The majority of the time the internet works perfectly but occasoinaly i get the "windows confirmed that the "primary dns server" is online, but is not responding to connection attempts at this time". When i get this message my xbox will also disconnect from xbox live. The problem fixes after many times of resetting the network adapter, but the problem will repair itself if it is left for roughly the same amount of time, this isnt a major problem but it is a massive inconvinience while watching a film or playing a game online. When this problem occurs i still have a good connectivity (3-5 bars) but it is local only. My first impression is that its a problem with the router, a new one has been ordered but with the postal strike has not yet arrived. Even if the problem is fixed by a new router it would be handy to know how to fix it for future refernece. I'm new here so im not sure what information i need to provide you with or how to get that information. Any help will be appreciated thanks.


----------



## JohnWill (Oct 19, 2002)

Some things you can try here, listed in the order you should try them.

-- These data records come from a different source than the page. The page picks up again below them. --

/-- Run a resolved multiplication (R262, R264, R276): its results land at c + 14 + kb x cpb. It sees what an ACCWR of its bundle
writes (log 122: DESIGN CHOICE). -/
def runMat (m : MatOp) : Slot Unit := do
  checkTouch m.plan.touch
  if m.rows.isEmpty then return
  for t in m.tiles do logWrite .xs (8192 * t) 8192
  touchRanges .ab (counted m.abReads)
  touchWeights m
  if !m.zero then touchRanges .xs m.accRanges
  let k ← curKern
  let q := m.terms (k.bufLast .ab) (k.bufLast .ws)
  let (t, _) ← runArith (← get).issue.opnd 0 (foldBlocks m q m.kb 0 (m.startRows (k.bufLast .xs)))
  let c := k.cyc
  let d := (← get).slotWrite ⟨c + 14 + m.busy, .matrix, rowWrites t, [], [], [], m.mismatch q, 0, 0, [], 0, 0⟩
  modCur fun y => { y with
    dw := y.dw ++ [d]
    mat := { y.mat with arrayFree := c + m.busy } }
  addMarks ((m.tiles.map fun t => ⟨.tileW, t, t, c + 13 + m.busy, true⟩)
    ++ (m.granules.map fun g => ⟨.granR, g.1, g.2, c + m.busy - 1, false⟩)
    ++ m.abReads.map fun r => ⟨.abR, r.1, r.2, c + m.busy - 1, false⟩)

/-! ## MMA, MMAG, MCONV -/

/-- The fields of a B word (R260). -/
structure BWord where
  paired : Bool
  zero : Bool
  sat : Bool
  rm : Nat
  kb : Nat
  blk : Nat
  tens : Nat
  deriving DecidableEq, Repr, Inhabited

/-- The B word, its reserved fields and its limits. -/
def bWord (w : Nat) (mma conv : Bool) : Slot BWord := do
  rejectIf (bitsOf w 31 27 != 0 || bitsOf w 23 23 != 0 || decide (4 < bitsOf w 22 20)
    || (!mma && bitsOf w 26 26 == 1) || (!mma && !conv && bitsOf w 25 25 == 1))
  return ⟨bitsOf w 26 26 == 1, bitsOf w 25 25 == 1, bitsOf w 24 24 == 1, bitsOf w 22 20, bitsOf w 19 16 + 1,
    bitsOf w 15 8, bitsOf w 7 0⟩

/-- The B operand: its format, its elements and scales, which blocks have an upset checksum column, its granules, the ranges it
touches, the bytes of its map and, for a count of columns and the terms of each block, of its elements. -/
structure BSide where
  f : Fmt
  b : Buf → Nat → Nat → Nat → List FVal
  sb : Nat → Nat → Option Nat
  upset : Buf → Nat → Bool
  granules : List (Nat × Nat)
  touch : List (BufId × Nat × Nat)
  mapReads : Nat → List (Nat × Nat)
  reads : Nat → (Nat → Nat) → Buf → List (Nat × Nat)

/-- The slots of physical column p of a block that hold (k, sel), from its 64 map bytes (R263), each with the origin of a marked
sector its map byte lies in: such a byte may name any (k, sel). -/
def pairedSlots (x : Buf) (base p k sel : Nat) : List (Nat × Option Origin) :=
  (List.range 64).filterMap fun s =>
    let v := (x.mem.byte (base + 64 * p + s)).toNat
    match x.markAt (base + 64 * p + s) with
    | some o => some (s, some o)
    | none => if bitsOf v 7 7 == 1 && bitsOf v 6 6 == sel && bitsOf v 5 0 == k then some (s, none) else none

/-- The last byte of the tensor's elements is no lower. -/
def Tens.covers (t : Tens) (hi : Nat) : Bool :=
  match t.fields.ranges t.format with | r :: _ => decide ((hi : Int) ≤ r.2) | [] => false

/-- The B operand of a B word (R256, R261, R263). -/
def bSide (w : BWord) : Slot BSide := do
  let t ← tensorIn w.tens .ws
  let k ← curKern
  let e := t.fields
  let f := t.format
  rejectIf (!arrayFormat f || e.layout != (if w.paired then 2 else 0))
  let fw := fieldWidth f
  let base := e.base + 512 * fw * w.blk
  let last := base + 512 * fw * w.kb - 1
  rejectIf (!t.covers last)
  let elem := fun (ws : Buf) b (s p : Nat) => ws.operand f (8 * (base + 512 * fw * b) + fw * (64 * p + s))
  let scale := fun b j => if f.scaled then some (Tab.get (0 : BitVec 16) k.scales ((base + 512 * fw * b) / 2048 * 128 + j)).toNat else none
  let upset := fun (ws : Buf) b =>
    (List.range (fw / 4)).any fun q => ws.upset.contains ((base + 512 * fw * b) / 2048 + q)
  let field := fun b (s p n : Nat) => (base + 512 * fw * b + fw * (64 * p + s) / 8, ceilDiv (fw * (64 * p + s) % 8 + fw * n) 8)
  let gran := [(base / 2048, last / 2048)]
  let touch := [(BufId.ws, base, last)]
  if w.paired then
    let m ← tensorIn (e.aux.getD 0 0) .ws
    let mb := m.fields.base + 4096 * w.blk
    rejectIf (!m.covers (mb + 4096 * w.kb - 1))
    return { f := f, sb := scale, upset := upset
             b := fun ws b kk j => (pairedSlots ws (mb + 4096 * b) (j % 64) kk (j / 64)).map fun s =>
               match s.2 with | some o => .poison o | none => elem ws b s.1 (j % 64)
             granules := gran ++ [(mb / 2048, (mb + 4096 * w.kb - 1) / 2048)]
             touch := touch ++ [(.ws, mb, mb + 4096 * w.kb - 1)]
             mapReads := fun cols => (List.range w.kb).map fun b => (mb + 4096 * b, 64 * min cols 64)
             reads := fun cols dep ws => (List.range w.kb).flatMap fun b => (List.range cols).flatMap fun j =>
               (List.range (dep b)).flatMap fun kk => (pairedSlots ws (mb + 4096 * b) (j % 64) kk (j / 64)).map fun s =>
                 field b s.1 (j % 64) 1 }
  else return { f := f, sb := scale, upset := upset
                b := fun ws b kk j => [elem ws b kk j]
                granules := gran, touch := touch, mapReads := fun _ => []
                reads := fun cols dep _ => (List.range w.kb).flatMap fun b => (List.range cols).map fun j => field b 0 j (dep b) }

/-- A multiplication with this B operand, its A operand read by `a` and `sa`. -/
def MatOp.operands (m : MatOp) (b : BSide) (a : Buf → Nat → Nat → Nat → FVal) (sa : Buf → Nat → Nat → Option Nat) : MatOp :=
  { m with
    terms := fun ab ws => ⟨a ab, sa ab, b.b ws, b.sb, b.upset ws⟩
    granules := b.granules
    mapReads := b.mapReads m.cols
    wsReads := b.reads m.cols m.depth }

/-- The needs that every multiplication has: the array, its granules, its AB bytes, its tiles. -/
def mulNeeds (zero : Bool) (tiles : List Nat) (gran : List (Nat × Nat)) (ab : List (Nat × Nat)) : List MNeed :=
  .array :: (gran.map fun g => .rdGran g.1 g.2) ++ (ab.map fun r => .rdAb r.1 r.2)
    ++ tiles.map fun t => if zero then .wrTile t else .chTile t

/-- Element k of a lent row, and its scale (R266, R184): a tag makes the term poison. -/
def lentTerm (f : Fmt) (r : VReg) (k : Nat) : FVal :=
  let bit := if f.kind = 0 then k * f.w else 16 * k
  let x : VOp := ⟨r.v, r.tags⟩
  match mergePoison [x.org? false (bit / 32), x.org? false ((bit + f.w - 1) / 32)] with
  | some o => .poison o
  | none => decodeF f (r.v.toNat / 2 ^ bit)

/-- The first register of the bank a lent word names: vb or vd (R260). -/
def lentBase (w : Nat) : Nat := if bitsOf w 4 4 = 0 then 32 else 96

/-- The bank a lent word names is lent. -/
def Kern.isLent (k : Kern) (base : Nat) : Bool := if base = 32 then k.mat.lentB else k.mat.lentD

/-- The registers of a lent bank from `base`, below n. -/
def lentRows (base : Nat) : Nat → Nat → Slot (List VReg)
  | 0, _ => pure []
  | n + 1, i => do
    let r ← readVReg (base + i)
    return r :: (← lentRows base n (i + 1))

/-- The S16 scale of a lent row in the layout of R184; a tag on it is its poison. -/
def lentScale (r : VReg) : Nat :=
  match (VOp.mk r.v r.tags).org? false 16 with
  | some o => 2 ^ 15 + o.toNat
  | none => r.v.toNat / 2 ^ 512 % 2 ^ 16

/-- The live terms of a row lie within the tensor's extent (R261). -/
def extentOk (t : Tens) (row first count : Nat) : Bool :=
  decide (first + count ≤ t.fields.sz 0) && decide (row < t.fields.rows)

/-- A row source in AB: its terms, its block scales (R261). -/
def abTerm (x : Buf) (t : Tens) (kb0 src b k : Nat) : FVal := x.operand t.format (t.rowBit src (64 * (kb0 + b) + k))
/-- The scale of block b of a source row. -/
def abScale (x : Buf) (t : Tens) (kb0 src b : Nat) : Option Nat :=
  if t.format.scaled then some (x.scaleWord (t.scaleAddr src (kb0 + b))) else none

/-- The AB ranges that rows read: their terms and their scales. -/
def abRanges (t : Tens) (srcs : List Nat) (kb0 count : Nat) : List (Nat × Nat) :=
  srcs.flatMap fun r => t.rowRanges r (64 * kb0) (64 * kb0 + count - 1)
    ++ (if t.format.scaled then [(t.scaleAddr r kb0, t.scaleAddr r (kb0 + (count - 1) / 64) + 1)] else [])

/-- Ranges of AB as touched ranges. -/
def abTouch (l : List (Nat × Nat)) : List (BufId × Nat × Nat) := l.map fun r => (.ab, r.1, r.2)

For wireless connections, remove all the stored wireless profiles and search for networks. You'll have to enter the encryption key again, which is sometimes the issue for connection problems.
For wireless connections, change the channel on the router, I like channels 1, 6, and 11 in the US.
For wireless connections, try moving either the wireless router/AP or the wireless computer. Even a couple of feet will sometimes make a big difference.
Update the network drivers (wired and wireless) on your computer to the latest available.
Update the firmware to the latest version available on the manufacturer's site.
Reset the router to factory defaults and reconfigure.

Many times these measures will resolve a lot of intermittent issues.


----------



## robertgraham (Oct 28, 2009)

Thanks for the quick response but reading your reply reminded me of how little i explained. I am using a wireless vista laptop, its a netgear router and i am also in the U.K. As silly as this sounds i don't know how to remove the stored profiles or how i would change the channels on the router and would 1,6 an 11 still be the best. Sorry if this is inconvenient.


----------



## JohnWill (Oct 19, 2002)

Open *Network and Sharing Center*, select the link on the left *Manage wireless networks*. Select the network and click Remove on the menu bar above the display.

Channels are changed by accessing the router's web based configuration pages.


----------